3.1.2. Conceito – podemos definir, segundo o Art. 235º, nº 2 da CRP, a seguinte definição: as
autarquias locais são pessoas coletivas públicas de população e território, correspondentes
aos agregados de residentes em diversas circunscrições do território nacional, e que
asseguram a prossecução dos interesses comuns resultantes da vizinhança mediante órgãos
próprios, representativos dos respetivos habitantes. Temos de referir que são pessoas
coletivas distintas do Estado, não pertencem ao Estado. São entidades independentes e
completamente distintas do Estado – embora possam por ser ele ser fiscalizadas,
controladas ou subsidiadas.
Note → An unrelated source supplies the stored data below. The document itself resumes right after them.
-- ==== Sys2Proof/Machine/DayOfYear.lean ====
section
/-! DEFINITION. Meanings of the format S rows for the ten day-of-year bits (R136). -/

namespace Sys2Proof.Machine

/-- DOY200, second 22: DayDigit(9) (R101, R136). -/
def execDoy200 (s : State) : Answer :=
  complete (FrameSlot.dayDigit 9).descriptor (signalDay s.inp.fields 9) s

/-- DOY100, second 23: DayDigit(8) (R101, R136). -/
def execDoy100 (s : State) : Answer :=
  complete (FrameSlot.dayDigit 8).descriptor (signalDay s.inp.fields 8) s

/-- DOY80, second 25: DayDigit(7) (R101, R136). -/
def execDoy80 (s : State) : Answer :=
  complete (FrameSlot.dayDigit 7).descriptor (signalDay s.inp.fields 7) s

/-- DOY40, second 26: DayDigit(6) (R101, R136). -/
def execDoy40 (s : State) : Answer :=
  complete (FrameSlot.dayDigit 6).descriptor (signalDay s.inp.fields 6) s

/-- DOY20, second 27: DayDigit(5) (R101, R136). -/
def execDoy20 (s : State) : Answer :=
  complete (FrameSlot.dayDigit 5).descriptor (signalDay s.inp.fields 5) s

/-- DOY10, second 28: DayDigit(4) (R101, R136). -/
def execDoy10 (s : State) : Answer :=
  complete (FrameSlot.dayDigit 4).descriptor (signalDay s.inp.fields 4) s

/-- DOY8, second 30: DayDigit(3) (R101, R136). -/
def execDoy8 (s : State) : Answer :=
  complete (FrameSlot.dayDigit 3).descriptor (signalDay s.inp.fields 3) s

/-- DOY4, second 31: DayDigit(2) (R101, R136). -/
def execDoy4 (s : State) : Answer :=
  complete (FrameSlot.dayDigit 2).descriptor (signalDay s.inp.fields 2) s

/-- DOY2, second 32: DayDigit(1) (R101, R136). -/
def execDoy2 (s : State) : Answer :=
  complete (FrameSlot.dayDigit 1).descriptor (signalDay s.inp.fields 1) s

/-- DOY1, second 33: DayDigit(0) (R101, R136). -/
def execDoy1 (s : State) : Answer :=
  complete (FrameSlot.dayDigit 0).descriptor (signalDay s.inp.fields 0) s

end Sys2Proof.Machine
end

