-- ==== Sys2Proof/Machine/Parity.lean ====
section
/-! DEFINITION. Meanings of the format S rows for the two parity bits (R139). -/

namespace Sys2Proof.Machine

/-- PA1, second 36: ParityFlag(1) (R101, R139). -/
def execPa1 (s : State) : Answer :=
  complete (FrameSlot.parityFlag 1).descriptor (signalParityFlag s.inp.fields 1) s

/-- PA2, second 37: ParityFlag(2) (R101, R139). -/
def execPa2 (s : State) : Answer :=
  complete (FrameSlot.parityFlag 2).descriptor (signalParityFlag s.inp.fields 2) s

end Sys2Proof.Machine
end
Temos agora de analisar quatro elementos essenciais:
a) Território – chama-se circunscrição administrativa. Desempenha a função de
identificar a autarquia local. Tem a função de definir a população respetiva, isto é o
agregado populacional cujos interesses vão ser prosseguidos pela autarquia local.
Desempenha também o papel de delimitar as atribuições e as competências da
autarquia e dos seus órgãos, em razão do lugar.
b) Agregado populacional – é em função dele que se definem os interesses a prosseguir
pela autarquia e porque a população constitui o substrato humano da autarquia local.
c) Interesses comuns – que servem de fundamento à existência das autarquias locais, as
quais se formam para prosseguir os interesses privados das populações locais.
d) Órgãos Representativos – os órgãos das autarquias locais são eleitos em eleições livres
pelas respetivas populações – eleições autárquicas.
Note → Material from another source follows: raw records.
/-- O38. At the top level the `value` port reads Marker exactly at the seconds 0, 9, 19, 29, 39, 49 and 59, and Zero or
One at every other second, 60 to 63 included (R149). -/
def Obligations.MarkerExactlyAtMarkerSeconds : Prop :=
  ∀ s : State, s.runFault = none → s.nextInputs.inject = none →
    ∃ t, step s = .next t ∧
      (t.out.value = 2 ↔ s.nextInputs.sec.toNat ∈ [0, 9, 19, 29, 39, 49, 59]) ∧
      (s.nextInputs.sec.toNat ∉ [0, 9, 19, 29, 39, 49, 59] → t.out.value = 0 ∨ t.out.value = 1)

/-- O39. The constant slots: at their seconds the outputs are the same whatever the time fields, Marker at the seven
marker seconds and Zero at the others (R150). -/
def Obligations.ConstantSlotsIgnoreTimeFields : Prop :=
  ∀ s : State, s.runFault = none → s.nextInputs.inject = none →
    ∃ t, step s = .next t ∧
      (s.nextInputs.sec.toNat ∈ [0, 9, 19, 29, 39, 49, 59] →
        t.out.value = 2 ∧ t.out.durMs = 200 ∧ t.out.fault = 0) ∧
      (s.nextInputs.sec.toNat ∈
          [4, 10, 11, 14, 20, 21, 24, 34, 35, 38, 40, 53, 54, 55, 56, 57, 58, 60, 61, 62, 63] →
        t.out.value = 0 ∧ t.out.durMs = 800 ∧ t.out.fault = 0)

/-- O40. The slot ports depend on the second alone: two runs that present the same second at the top level, with whatever
fields, show the same slot (R116). -/
def Obligations.SlotPortsDependOnSecondOnly : Prop :=
  ∀ s u : State, s.runFault = none → u.runFault = none →
    s.nextInputs.inject = none → u.nextInputs.inject = none → s.nextInputs.sec = u.nextInputs.sec →
    ∃ t w, step s = .next t ∧ step u = .next w ∧
      t.out.slotKind = w.out.slotKind ∧ t.out.slotIdx = w.out.slotIdx

/-- O41. An evaluation has no memory: with equal inputs, two states of any history give the same fault code, and, if it is
0, the same outputs; the same of two steps that present equal vectors (R11). -/
def Obligations.OutcomeDependsOnInputsOnly : Prop :=
  (∀ (i : Instr) (s u : State), s.inp = u.inp →
    ∃ t w, exec i s = .next t ∧ exec i u = .next w ∧
      t.out.fault = w.out.fault ∧ (t.out.fault = 0 → t.out = w.out)) ∧
  ∀ s u : State, s.runFault = none → u.runFault = none → s.nextInputs = u.nextInputs →
    ∃ t w, step s = .next t ∧ step u = .next w ∧
      t.out.fault = w.out.fault ∧ (t.out.fault = 0 → t.out = w.out)

/-- O42. No evaluation puts code 3 on `fault`, and none that does not fault puts 3 on `value`; without a fault the
duration goes with the value (R56, R57, R144). -/
def Obligations.WireCodesAreLegal : Prop :=
  ∀ (i : Instr) (s t : State), exec i s = .next t →
    t.out.fault ≠ 3 ∧
    (t.out.fault = 0 → (t.out.value = 0 ∧ t.out.durMs = 800) ∨ (t.out.value = 1 ∧ t.out.durMs = 500) ∨
      (t.out.value = 2 ∧ t.out.durMs = 200))

/-- O43. Without a fault the slot ports show the descriptor of the instruction: its own word in format D, the table's
`decodes_to` in format S, which is the resolver's for that second (R51, R101; for format D the model's reading, log 5). -/
def Obligations.SlotPortsShowDescriptor : Prop :=
  (∀ (i : Instr) (s t : State), exec i s = .next t → t.out.fault = 0 →
    t.out.slotKind ++ t.out.slotIdx = i.descriptor) ∧
  ∀ sec : Second, (decodeWord (.second sec)).descriptor = (slotForSecond sec).descriptor

/-- O44. ParityFlag tests its index first: with an index other than 1 and 2 the fault is UnexpectedSlot even if a field is
100 or more (R173; that another index raises this fault is the spec's decision D12). -/
def Obligations.ParityIndexIsTestedFirst : Prop :=
  ∀ (f : TimeFields) (idx : Idx), idx ≠ 1 → idx ≠ 2 →
    signalValue (0x8#4 ++ idx) f = .error (.unexpectedSlot 8 idx.toNat)

/-- O45. Retrying with the same input yields the same fault: after an evaluation that faulted, the same instruction faults
with the same code (R176). -/
def Obligations.RetryGivesSameFault : Prop :=
  ∀ (i : Instr) (s t : State), exec i s = .next t → t.out.fault ≠ 0 →
    ∃ u, exec i t = .next u ∧ u.out.fault = t.out.fault

/-! ### Whole minutes and whole runs -/

/-- O46. For every date-time in contract the values sent at the digit seconds of a minute, weighted, add up to the five
fields: no bit is lost and every weight stands at its second (R82, R105, R111; the order of the
hour, day-of-year, year and day-of-week bits is the spec's decision D14). -/
def Obligations.TransmittedBitsDecodeToFields : Prop :=
  ∀ inp : Inputs, inp.FieldsInContract →
    ∃ b : Second → Nat, (∀ sec, sends inp sec (b sec)) ∧
      40 * b 1 + 20 * b 2 + 10 * b 3 + 8 * b 5 + 4 * b 6 + 2 * b 7 + b 8 = inp.minute.toNat ∧
      20 * b 12 + 10 * b 13 + 8 * b 15 + 4 * b 16 + 2 * b 17 + b 18 = inp.hour.toNat ∧
      200 * b 22 + 100 * b 23 + 80 * b 25 + 40 * b 26 + 20 * b 27 + 10 * b 28
        + 8 * b 30 + 4 * b 31 + 2 * b 32 + b 33 = inp.doy.toNat ∧
      80 * b 41 + 40 * b 42 + 20 * b 43 + 10 * b 44 + 8 * b 45 + 4 * b 46 + 2 * b 47 + b 48 = inp.year.toNat ∧
      4 * b 50 + 2 * b 51 + b 52 = inp.wday.toNat

/-- O47. For every in-contract hour and minute the transmitted hour bits with PA1, and the minute bits with PA2, hold an
even number of ones (R86, R139). -/
def Obligations.TransmittedParityIsEven : Prop :=
  ∀ inp : Inputs, inp.FieldsInContract →
    ∃ b : Second → Nat, (∀ sec, sends inp sec (b sec)) ∧
      (b 12 + b 13 + b 15 + b 16 + b 17 + b 18 + b 36) % 2 = 0 ∧
      (b 1 + b 2 + b 3 + b 5 + b 6 + b 7 + b 8 + b 37) % 2 = 0

/-- O48. A run over any list of vectors presented at the top level completes: it evaluates each vector once, in order,
faults nowhere, and records for each the pulse that `encode` gives that vector alone, whatever came before (R11, R39,
R147, R196). -/
def Obligations.TopLevelRunRecordsEachOutcome : Prop :=
  ∀ s : State, s.runFault = none → (∀ v ∈ s.pending, v.inject = none) →
    ∃ (t : State) (pulses : List Pulse),
      Host.Core.run Sys2Proof.core s.pending.length s = .next t ∧
      t.outcomes = s.outcomes ++ pulses ∧ t.runFault = none ∧ t.pending = [] ∧
      List.Forall₂ (fun v p => ∃ x, encodeBlock v.sec v.fields = .ok (slotForSecond v.sec, x, durationMs x) ∧
        p.signal = x ∧ p.durMs.toNat = durationMs x) s.pending pulses

/-- O49. The first faulting evaluation ends the run: the step that presents the vector drives the fault's code, sets the
mark, records no pulse and leaves the rest of the list unpresented, and any longer run from there answers that fault
(R24, R175). That the faulting step answers a next state and a longer run the fault is the model's form (log 9). -/
def Obligations.FirstFaultEndsRun : Prop :=
  ∀ (s : State) (v : Inputs) (rest : List Inputs) (d : Desc) (f : Fault),
    s.runFault = none → s.pending = v :: rest → v.inject = some d → signalValue d v.fields = .error f →
    ∃ t, step s = .next t ∧ t.out.fault = f.code ∧ t.runFault = some f ∧ t.outcomes = s.outcomes ∧
      t.pending = rest ∧ ∀ n : Nat, Host.Core.run Sys2Proof.core (n + 2) s = .fault f

/-! ### The environment's clock function -/

/-- O50. `next_second`: for a subsecond part below one second it answers the rest of the second as the wait, never zero and
never more than a second, and the next whole second; on a whole second the wait is exactly one second; for a nonzero
subsecond part it is less than one second (R185, R186, R188). -/
def Obligations.NextSecondAlwaysAdvances : Prop :=
  ∀ (unit whole ticks : Nat), ticks < unit →
    ∃ wait, nextSecond unit { whole := whole, ticks := ticks } = some (wait, { whole := whole + 1, ticks := 0 }) ∧
      wait + ticks = unit ∧ 0 < wait ∧ wait ≤ unit ∧ (ticks = 0 → wait = unit) ∧ (0 < ticks → wait < unit)

/-! ### Any widths -/

/-- O51. At the default widths the step, which runs the meaning of the opcode table's row, is the composition of the
resolver and the multiplexer that `stepAt` evaluates at any widths (R22, R100, R130, R146; for a descriptor the slot
ports follow the model's reading, log 5). -/
def Obligations.StepIsBlockComposition : Prop :=
  ∀ s : State, step s = stepAt s

/-- O52. The widths only bound which values can be presented: two machines of any legal widths, shown the same numbers,
complete with the same fault code and, if it is 0, the same numbers on the other four output ports (R4, R18).
For an injected descriptor the slot ports follow the model's reading (log 5), and on a kind of 16 or more, which a wider
W_KIND admits, both machines take the model's choice (log 13). -/
def Obligations.WidthsOnlyBoundTheValues : Prop :=
  ∀ (c c' : Config.Widths) (s : State c) (u : State c'), c.Legal → c'.Legal →
    s.runFault = none → u.runFault = none → sameNumbers s.nextInputs u.nextInputs →
    ∃ t w, stepAt s = .next t ∧ stepAt u = .next w ∧ t.out.fault.toNat = w.out.fault.toNat ∧
      (t.out.fault = 0 → t.out.slotKind.toNat = w.out.slotKind.toNat ∧ t.out.slotIdx.toNat = w.out.slotIdx.toNat ∧
        t.out.value.toNat = w.out.value.toNat ∧ t.out.durMs.toNat = w.out.durMs.toNat)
3.1.3. Princípio da autonomia local – pressupões e exige os seguintes direitos:


1) O direito e a capacidade efetiva de as autarquias regulamentarem e gerirem sob a
sua responsabilidade e no interesse das respetivas populações – domínio
reservado.
2) O direito de participarem na definição das políticas públicas nacionais que afetem
os interesses próprios das populações.
3) O direito de partilharem com o Estado ou com a região as decisões sobre o
interesse comum.
4) O direito de regulamentarem a aplicação das normas ou planos nacionais por
forma a adaptá-los convenientemente às realidades locais.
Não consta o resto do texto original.